Today is National Sleep Day. Falling to sleep after a long day of working hard is one of the best feelings right? Well it is for those who can fall asleep anyway. This day isn’t about how great sleeping is, it is about the struggles and problems that people have regarding sleep. National Sleep Day aims to lessen the burden of sleep problems on society through better prevention and management of sleep disorders. This day is organised by the World Sleep Day Committee of World Sleep Society. This post is to raise awareness of the different types of sleep disorders and how you can get a better night’s sleep.

 

 

 

There are many different forms of sleep disorders that people can suffer with for multiple different reasons such as stress, trauma and genetics.
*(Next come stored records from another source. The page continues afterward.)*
/-- The refused lengths 0, 2 and 1025, and the shortest and the longest kernel. -/
theorem witness_KcommitLatchesTheKernel :
    (∀ n ∈ [0, 2, 1025], let s := { State.reset with klen := BitVec.ofNat 16 n }
      s.klen.toNat = 0 ∨ s.klen.toNat % 2 = 0 ∨ 1023 < s.klen.toNat) ∧
    (∀ n ∈ [1, 1023], let s := { State.reset with klen := BitVec.ofNat 16 n }
      s.klen.toNat % 2 = 1 ∧ s.klen.toNat ≤ 1023) := by
  simp

/-- Each check, failing first, with the illegal word and bin 220 at the edge; and a command that passes. -/
theorem witness_EngineReportsTheFirstFailedCheck :
    (∀ p ∈ [(0x0A000000, ErrCode.illegal), (0x01000000, .badklen), (0x03000000, .nokernel), (0x04000000, .noobuf),
        (0x05000000, .nospec), (0x07000000, .nodata), (0x080000DC, .badbin), (0x09000001, .nodom)],
      EngineDue (inFlight (BitVec.ofNat 32 p.1) 0) ∧ firstFailed (inFlight (BitVec.ofNat 32 p.1) 0) = some p.2) ∧
    (∃ s, EngineDue s ∧ firstFailed s = some .nospec ∧ s.status.domv = true) ∧
    EngineDue (inFlight 0x080000DB#32 0) ∧ firstFailed (inFlight 0x080000DB#32 0) = none := by
  refine ⟨?_, ⟨(hosting { Status.reset with domv := true } []).withFetchWord 32 0x09000001, ⟨rfl, rfl, rfl⟩,
    by decide +kernel, rfl⟩, inFlight_due _, by decide +kernel⟩
  simp only [List.forall_mem_cons]
  exact ⟨⟨inFlight_due _, by decide +kernel⟩, ⟨inFlight_due _, by decide +kernel⟩,
    ⟨inFlight_due _, by decide +kernel⟩, ⟨inFlight_due _, by decide +kernel⟩, ⟨inFlight_due _, by decide +kernel⟩,
    ⟨inFlight_due _, by decide +kernel⟩, ⟨inFlight_due _, by decide +kernel⟩, ⟨inFlight_due _, by decide +kernel⟩, nofun⟩

theorem witness_FiltFiltersOneBlock : State.reset.status.kvalid = false ∧
    (kerneled (fun _ => 1#32) ⟨1023, by decide⟩ (fun _ => 1#16)).status.kvalid = true := ⟨rfl, rfl⟩

/-- The hypotheses of the two statements about streams. -/
theorem witness_StreamingEqualsBatchFiltering :
    let s := kerneled (fun _ => 1#32) ⟨3, by decide⟩ (fun _ => 1#16)
    s.status.kvalid = true ∧ ∀ j, j + 1 < s.kactlen.val → s.rem[j]! = 0#64 := by
  refine ⟨rfl, fun j h => ?_⟩
  have h : j + 1 < 3 := h
  show (Vector.replicate 1022 0#64)[j]! = 0#64
  rw [getElem!_pos _ j (by omega), Vector.getElem_replicate]

theorem witness_ConvolutionStaysBelowTwoPow56 :
    let s := kerneled (fun _ => 1#32) ⟨3, by decide⟩ (fun _ => 1#16)
    s.status.kvalid = true ∧ ∀ j, j + 1 < s.kactlen.val → s.rem[j]! = 0#64 := witness_StreamingEqualsBatchFiltering

theorem witness_SpecComputesTheMagnitudes : State.reset.status.obufv = false ∧ (analysed 1#32 1#64).status.obufv = true :=
  ⟨rfl, rfl⟩

theorem witness_MagnitudesStayInRange : (analysed 1#32 1#64).status.obufv = true ∧
    ∃ t, exec .spec (analysed 1#32 1#64) = .next t := ⟨rfl, exec_next _ _⟩

theorem witness_AccumAddsTheSpectrum : State.reset.status.specv = false ∧ (analysed 1#32 1#64).status.specv = true :=
  ⟨rfl, rfl⟩

theorem witness_DomselSelectsTheLowestMaximum : State.reset.blkcnt = 0#32 ∧ (analysed 1#32 1#64).blkcnt ≠ 0#32 :=
  ⟨rfl, by show (1#32 : Word) ≠ 0#32; decide⟩

/-- ASAT after an ACCUM of the spectrum `p`. -/
theorem accumulated_asat (s : State) (p : Vector Word 220) (h : s.status.specv = true) :
    (accumulated s p).status.asat = (s.status.asat || ({ s with spec := p } : State).accumSaturates) := by
  simp [accumulated, exec, execAccum, h]

theorem witness_DomselMaximisesTheAverage :
    let s := { analysed 1#32 0#64 with blkcnt := 0#32 }
    let spectra : Nat → Vector Word 220 := fun _ => Vector.replicate 220 0x3FFFFFFF#32
    s.status.specv = true ∧ s.blkcnt = 0#32 ∧ (∀ k < 220, s.acc[k]! = 0#64) ∧ 0 < 1 ∧
    (window s spectra 1).status.asat = false := by
  intro s spectra
  refine ⟨rfl, rfl, fun k h => ?_, by decide, ?_⟩
  · show (Vector.replicate 220 0#64)[k]! = 0#64
    rw [getElem!_pos _ k h, Vector.getElem_replicate]
  · have h : ({ s with spec := spectra 0 } : State).accumSaturates = false := by
      rw [Bool.eq_false_iff, Ne, State.accumSaturates, Bool.or_eq_true, anyFrom_iff]
      rintro (⟨k, -, h, h2⟩ | h2)
      · have hk : k < 220 := by omega
        revert h2
        simp [State.newBinSum, State.binSum, s, spectra, analysed, overflows64, hk]
      · exact absurd h2 (by simp [s])
    rw [show window s spectra 1 = accumulated s (spectra 0) from rfl, accumulated_asat s _ rfl, h]; rfl

theorem witness_DomsetSetsTheBin : 65535 < 2 ^ 16 ∧ (219 : Fin 220).val < 220 ∧ 220 ≤ 220 := by decide

/-- Both sources, and both refusals. -/
theorem witness_ClsDecidesByTheQuadratic : clsSample State.reset .xin = some 0#32 ∧
    clsSample { analysed 7#32 0#64 with dom := ⟨219, by decide⟩ } .spec = some 7#32 ∧
    State.reset.status.domv = false ∧
    (hosting { Status.reset with domv := true } []).status.domv = true ∧
    (hosting { Status.reset with domv := true } []).status.specv = false := by decide +kernel

theorem witness_MidpointProgrammingDecidesByTheMidpoint :
    let s := comparing 0#64 2#64 (-12#64) 7#32
    clsSample s .xin = some 7#32 ∧ coefA s = 0 ∧ coefB s = 2 ∧ coefC s = -(3 + 9) ∧ (3 : Int) < 9 := by
  decide +kernel

/-- The three coefficients at 0, and a sample. -/
theorem witness_CoefficientsAreWrittenByHalves : State.reset.status.busy = false ∧
    clsSample State.reset .xin = some 0#32 ∧ coefA State.reset = 0 ∧ coefB State.reset = 0 ∧
    coefC State.reset = 0 := by decide +kernel

/-- A CTRL write with and without SRST, and a CMD write in and out of mode IDLE. -/
theorem witness_RegistersReadTheirValues : (0xFFFFFFFE#32 : Word).getLsbD 0 = false ∧
    (0x00000001#32 : Word).getLsbD 0 = true ∧ State.reset.mode = .idle ∧ (inFlight 0#32 0).mode ≠ .idle ∧
    State.reset.status.busy = false := by decide +kernel

/-- Two components of variance 1 and equal weight, means 2 and 0: the decision is 4x - 4 > 0; at x = 3. -/
theorem witness_ClsAgreesWithTheFittedDecision :
    let s := comparing 0#64 4#64 (-4#64) 3#32
    clsSample s .xin = some 3#32 ∧ ((1 : ℝ) = 1 ∨ (1 : ℝ) = 2) ∧ (0 : ℝ) < 1 / 2 ∧ (0 : ℝ) < 1 ∧
    |(coefA s : ℝ) - 1 * fitA 1 1 1| ≤ 1 / 2 ∧ |(coefB s : ℝ) - 1 * fitB 1 2 1 0 1| ≤ 1 / 2 ∧
    |(coefC s : ℝ) - 1 * fitC 1 (1 / 2) 2 1 (1 / 2) 0 1| ≤ 1 / 2 ∧
    (((3#32 : Word).toNat : ℝ) ^ 2 + (3#32 : Word).toNat + 1) / 2 <
      |1 * (fitA 1 1 1 * ((3#32 : Word).toNat : ℝ) ^ 2 + fitB 1 2 1 0 1 * (3#32 : Word).toNat +
        fitC 1 (1 / 2) 2 1 (1 / 2) 0 1)| := by
  have a : coefA (comparing 0#64 4#64 (-4#64) 3#32) = 0 := by decide +kernel
  have b : coefB (comparing 0#64 4#64 (-4#64) 3#32) = 4 := by decide +kernel
  have c : coefC (comparing 0#64 4#64 (-4#64) 3#32) = -4 := by decide +kernel
  have x : (3#32 : Word).toNat = 3 := rfl
  refine ⟨rfl, .inl rfl, by norm_num, by norm_num, ?_, ?_, ?_, ?_⟩
  · rw [a]; norm_num [fitA]
  · rw [b]; norm_num [fitB]
  · rw [c]; norm_num [fitC]
  · rw [x]; norm_num [fitA, fitB, fitC, abs_of_pos]

/-- A command that errs and one that completes. -/
theorem witness_CommandsErrPreciselyOrComplete :
    exec .filt State.reset = .next (erred .nokernel State.reset) ∧ ∃ t, exec .nop State.reset = .next t :=
  ⟨rfl, _, rfl⟩

theorem witness_StatusAndEnableWrites :
    aligned 0x004#16 = 0x004 ∧ aligned 0x007#16 = 0x004 ∧ (0xFFFFFFFE#32 : Word).getLsbD 0 = false ∧
    (0x00000001#32 : Word).getLsbD 0 = true ∧
    aligned 0x008#16 = 0x008 ∧ aligned 0x00B#16 = 0x008 ∧ aligned 0x00C#16 = 0x00C ∧ aligned 0x00F#16 = 0x00C := by
  decide

theorem witness_CmdWriteIsAcceptedOnlyWhenIdle : aligned 0x013#16 = 0x010 ∧ State.reset.mode = .idle ∧
    (inFlight 0#32 0).mode ≠ .idle ∧ (hosting { Status.reset with err := true } []).mode ≠ .idle := by
  decide +kernel

/-- The step that leaves mode HALTED, and one that stays in it. -/
theorem witness_HaltedIsLeftOnlyByTheHost :
    let s (v : Int) := hosting { Status.reset with err := true } [wr 0x008 v]
    ∀ v ∈ [(4 : Int), 2], (s v).mode = .halted ∧ (∃ t, step (s v) = .next t) ∧ ¬ Resets (s v) := by
  intro s v _
  exact ⟨rfl, step_next _, host_not_resets rfl rfl (by show aligned 0x008#16 ≠ 0x004; decide)⟩

theorem witness_IrqFollowsStatusAndEnables :
    performRead 0x008#16 State.reset = readDone 0#32 State.reset ∧
    performRead 0x00C#16 State.reset = readDone 0#32 State.reset :=
  ⟨performRead_reg State.reset (n := 8) (r := .status) (by decide) rfl,
    performRead_reg State.reset (n := 12) (r := .ie) (by decide) rfl⟩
Here are the different types of disorders that people can suffer from:

  • Insomnia
  • Sleep deprivation
  • Sleep Apnea
  • Snoring Circadian rhythm sleep disorder
  • Shift Work Sleep Disorder
  • Jet Lag
  • Hypersomnia: Excessive daytime sleepiness
  • Narcolepsy
  • Parasomnias
  • Bruxism (Teeth Grinding)
  • Exploding Head Syndrome
  • Sleep Walking
  • Sleep Talking
  • Sleep Terror
  • Nightmares
  • Bedwetting
  • Sleep Paralysis
  • REM Sleep Behaviour Disorder (RSBD)
  • Catathrenia - Nocturnal Groaning
  • Restless Legs Syndrome
  • Periodic Limb Movement Disorders
  • Nocturnal Emission (Wet Dreams)

Please visit this website to read more information about these disorders and if you think you could possibly suffer from one then please contact your doctor.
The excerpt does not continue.